Generating and displaying personalized movie recommendations for a specific user.

In [None]:
user_id = 1
recommendations = hybrid_recommender(user_id, movies, ratings, latent_matrix_1, latent_matrix_2, ratings_matrix_gpu, popular_movies)
print(f"Recommendations for user {user_id}:")
for movie_id, score in recommendations:
    print(f"{movies[movies['movieId'] == movie_id]['title'].values[0]}: {score:.2f}")


## Conclusion <a id="conclusion"></a>

In this notebook, we built a hybrid movie recommender system that combines content-based filtering and collaborative filtering techniques. We used the MovieLens 20M dataset to train and evaluate our recommender system.

The content-based filtering approach utilized TF-IDF vectorization and Singular Value Decomposition (SVD) to create latent representations of movies based on their tags. The collaborative filtering approach employed matrix factorization using the Surprise library's SVD algorithm to learn latent factors for users and movies.
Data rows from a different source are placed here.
-- ==== Sys2Proof/Tests/Slice0.lean ====
section
/-! SUPPORT. Tests of the model: for every obligation, values that meet the hypotheses of each of its clauses (`wit_…`); an
ill-formed command for each check of well-formedness; and a few results whose expected values are written out from the spec. -/
namespace Sys2Proof.Tests
open Sys2Proof Sys2Proof.Machine
-- the theorems below are checked one after another: many at once ask for more threads than the check allows
set_option Elab.async false

/-- The device with Goust running. -/
def up : State := { State.reset with boot := { State.reset.boot with stage := 5 } }

/-- A request on mailbox 0 whose message length is `len`. -/
def rq (len : Nat) : Req := ⟨0, 1, 2, BitVec.ofNat 16 len, BitVec.ofNat 16 len, none⟩

/-- The device with a mailbox 0 that holds these pending and these completed commands. -/
def withBox (pend : List PendCmd) (done : List Kept) : State := { up with mboxes := [(0, ⟨0, 0, 0, pend, done, []⟩)] }
theorem all_of {α : Type} {l : List α} {p : α → Prop} [DecidablePred p] (h : l.all (fun x => decide (p x)) = true) : ∀ x ∈ l, p x := by
  simpa using h

/-- A completed command with tag 1. -/
def kept1 : Kept := ⟨1, 2, 0x101, []⟩

/-- An image with no requests, ligatures or streams. -/
def img0 : Image := ⟨7, 0, 4096, 3, false, false, false, [], [], [], [], [], [], [], [], [], []⟩

/-- A plan with that image in state `st`. -/
def pl0 (st : PlanState) : Plan :=
  { image := img0, state := st, bound := [], avoid := [], changed := 0, retireBands := 0, resetting := false, padCopies := [],
    replicas := [], imageFrames := [], filterbanks := [], rebind := none }

/-- The device with a plan in slot 0. -/
def withPlan (p : Plan) : State := { up with plans := [(0, p)] }

/-- The same in a guard band that has admitted an action. -/
def withAct (p : Plan) (a : Action) : State :=
  { withPlan p with actions := [⟨a, true, false⟩], clk := { up.clk with guard := true } }

/-- A reference of kind 1 in the embedding pool, abstract id 5. -/
def ref0 : Ref := ⟨4096, 0, 0, 0, 5, 0, 1, 1, false⟩

/-- A session that holds four resident pages from address 0. -/
def sess : State := { up with
  allocs := [⟨0, 4⟩], pages := [(0, ⟨0, false, false, 1, 0⟩), (1, ⟨1, false, false, 1, 0⟩), (2, ⟨2, false, false, 2, 0⟩), (3, ⟨0, false, false, 0, 0⟩)] }
theorem one_frame : 1 ≤ (openFrames up (sessionAvail up) 0).length :=
  List.length_pos_of_mem (a := 0) (by
    unfold openFrames
    simp only [List.mem_filter, List.mem_map, List.mem_range]
    exact ⟨⟨0, by decide +kernel, by decide +kernel⟩, by decide +kernel⟩)

/-- The same with a bring-in of page 3 pending. -/
def sessIn : State := { sess with mboxes := [(0, ⟨0, 0, 0, [⟨{ kept1 with tag := 9 }, .bringIn 3 0 2⟩], [], []⟩)] }
theorem sessIn_frames : pageFrames sessIn ⟨0, false, false, 0, 0⟩ ≠ [] :=
  List.ne_nil_of_mem (a := 5) (by
    unfold pageFrames openFrames
    simp only [List.mem_filter, List.mem_map, List.mem_range]
    exact ⟨⟨5, by decide +kernel, by decide +kernel⟩, by decide +kernel⟩)
theorem open_le (s : State) (a : Avail) (d : Nat) : (openFrames s a d).length ≤ dieFrames s.variant := by
  unfold openFrames
  refine Nat.le_trans (List.length_filter_le _ _) ?_
  simp

/-- A host stream descriptor: one tile of 256 bytes from address 0 into a ring of three slots at 4 MiB. -/
def descBytes : Bytes := zeros 5 ++ [0xff, 0xff, 0, 0, 0, 0x20, 1, 0, 0] ++ List.replicate 10 0xff ++
  [0, 1, 0, 0, 1, 0, 1, 0, 1, 0, 1, 0] ++ zeros 12 ++ [0, 0, 0x40, 0, 0, 0, 0, 0] ++ zeros 8

/-- The session with a plan whose Reservoir part holds the ring of the descriptor at address 0. -/
def sessRing (p : Plan) : State := { sess with
  plans := [(0, p)], mem := writeCells [] (hbmDva 0) (descBytes.take 48 ++ [0, 0, 0, 0, 0, 0, 0x40, 0] ++ zeros 8) }

/-- The host stream of that descriptor. -/
def str0 (st : StrState) : Stream := { Stream.fresh (streamAt descBytes 0) 0 false with state := st }

/-- The session with one host stream. -/
def withStr (x : Stream) : State := { sess with streams := [((255, 0), x)] }

/-- The fault record of a page that is not there. -/
def flt (dva : Nat) : FaultRec := ⟨dva, 0, 0, 0, 0, 0, 0, 0, 1⟩

/-- A plan whose image has a packet queue, a table, a statistics reference and a core; the blob begins with the table's descriptor. -/
def imgT : Image := { img0 with
  refs := [⟨2097152, 0, 0, 6, 5, 0, 0, 1, false⟩, ⟨2097152, 0, 0, 6, 6, 0, 0, 1, false⟩, ⟨64, 4194304, 0, 0xffff, 8, 0, 0, 6, false⟩]
  blob := le 4 0xb02e00 ++ le 2 16 ++ le 2 4 ++ zeros 5 ++ le 2 9 ++ le 4 4 ++ le 4 2 ++ le 4 77 ++ le 5 1000 ++ zeros 96 }

/-- The places of that plan: a core, a Reservoir part, a region of the embedding pool, a queue and a match region. -/
def boundT : List Bound :=
  [⟨1, 0, 0, 0, 0, 0, 0⟩, ⟨4, 0, 9, 0, 0, 2 * 2 ^ 53, 1048576⟩, ⟨5, 0, 6, 0, 0, 0, 2097152⟩, ⟨6, 0, 3, 0, 40, 5 * 2 ^ 53 + 40, 64⟩,
   ⟨9, 0, 2, 0, 0, 0, 64⟩]

/-- A plan with that image. -/
def plT (st : PlanState) : Plan := { pl0 st with image := imgT, bound := boundT }
theorem tableCtx_of {s : State} {slot ref : Nat} {p : Plan} {r : Ref} (h1 : plan? s slot = some p) (h2 : refOf p ref = some r)
    (h3 : r.kind = 1) : tableCtx s slot ref = some ⟨p, slot, ref, r, tableDesc p r⟩ := by
  simp [tableCtx, h1, h2, h3]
The hybrid recommender function combined the recommendations from both content-based and collaborative filtering approaches, ensuring diversity in the recommended movies. We also incorporated popularity-based recommendations to provide a baseline for comparison.
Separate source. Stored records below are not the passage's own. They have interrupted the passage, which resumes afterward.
-- ==== Sys2Proof/Laws/Operands.lean ====
section
/-! SUPPORT. Rounding and the two conversions, each branch said once. -/

namespace Sys2Proof.Machine

theorem roundT_below_half {tie : TieRule} {t : Rat} (h : t - t.floor < 1 / 2) :
    roundT tie t = t.floor := by
  simp only [roundT, if_pos h]

theorem roundT_above_half {tie : TieRule} {t : Rat} (h : 1 / 2 < t - t.floor) :
    roundT tie t = t.floor + 1 := by
  simp only [roundT, if_neg (not_lt.mpr h.le), if_pos h]

theorem roundT_half_even {t : Rat} (h : t - t.floor = 1 / 2) :
    roundT .halfEven t = if t.floor % 2 = 0 then t.floor else t.floor + 1 := by
  simp only [roundT, h, lt_irrefl, if_false]

theorem roundT_half_away {t : Rat} (h : t - t.floor = 1 / 2) :
    roundT .halfAway t = t.floor + 1 := by
  simp only [roundT, h, lt_irrefl, if_false]

/-- Whatever the tie rule, the result is the floor or the integer after it. -/
theorem roundT_eq_floor_or (tie : TieRule) (t : Rat) :
    roundT tie t = t.floor ∨ roundT tie t = t.floor + 1 := by
  rcases lt_trichotomy (t - t.floor) (1 / 2) with h | h | h
  · exact .inl (roundT_below_half h)
  · cases tie with
    | halfEven =>
      rw [roundT_half_even h]
      split
      · exact .inl rfl
      · exact .inr rfl
    | halfAway => exact .inr (roundT_half_away h)
  · exact .inr (roundT_above_half h)

@[simp] theorem dbToCode_notNum (tie : TieRule) : dbToCode tie .notNum = .error .invalidArgument := rfl

theorem dbToCode_in_range {tie : TieRule} {q : Rat} (h0 : 0 ≤ q) (h1 : q ≤ 63 / 2) :
    dbToCode tie (.num q) = .ok (BitVec.ofInt 6 (roundT tie (2 * q))) := by
  simp only [dbToCode, not_lt.mpr h0, not_lt.mpr h1, or_self, if_false]

theorem dbToCode_out_of_range {tie : TieRule} {q : Rat} (h : q < 0 ∨ 63 / 2 < q) :
    dbToCode tie (.num q) = .error .invalidArgument := by
  simp only [dbToCode, if_pos h]

/-- The field mapper raises InvalidArgument and nothing else (R122). -/
theorem dbToCode_error {tie : TieRule} {v : Operand} {e : EncError} (h : dbToCode tie v = .error e) :
    e = .invalidArgument := by
  cases v with
  | notNum => simpa [dbToCode] using h.symm
  | num q =>
    simp only [dbToCode] at h
    split at h
    · simpa using h.symm
    · cases h

end Sys2Proof.Machine
end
The testing and evaluation section demonstrated the generation of personalized movie recommendations for a specific user. The recommender system successfully provided a list of movies that align with the user's preferences and the preferences of similar users.

To further improve the recommender system, we can explore additional techniques such as item-based collaborative filtering, incorporating user and item metadata, and applying more advanced machine learning algorithms. Additionally, we can conduct more extensive evaluation and validation to assess the quality and effectiveness of the recommendations.

Overall, this notebook serves as a foundation for building a hybrid movie recommender system and can be extended and customized based on specific requirements and available data.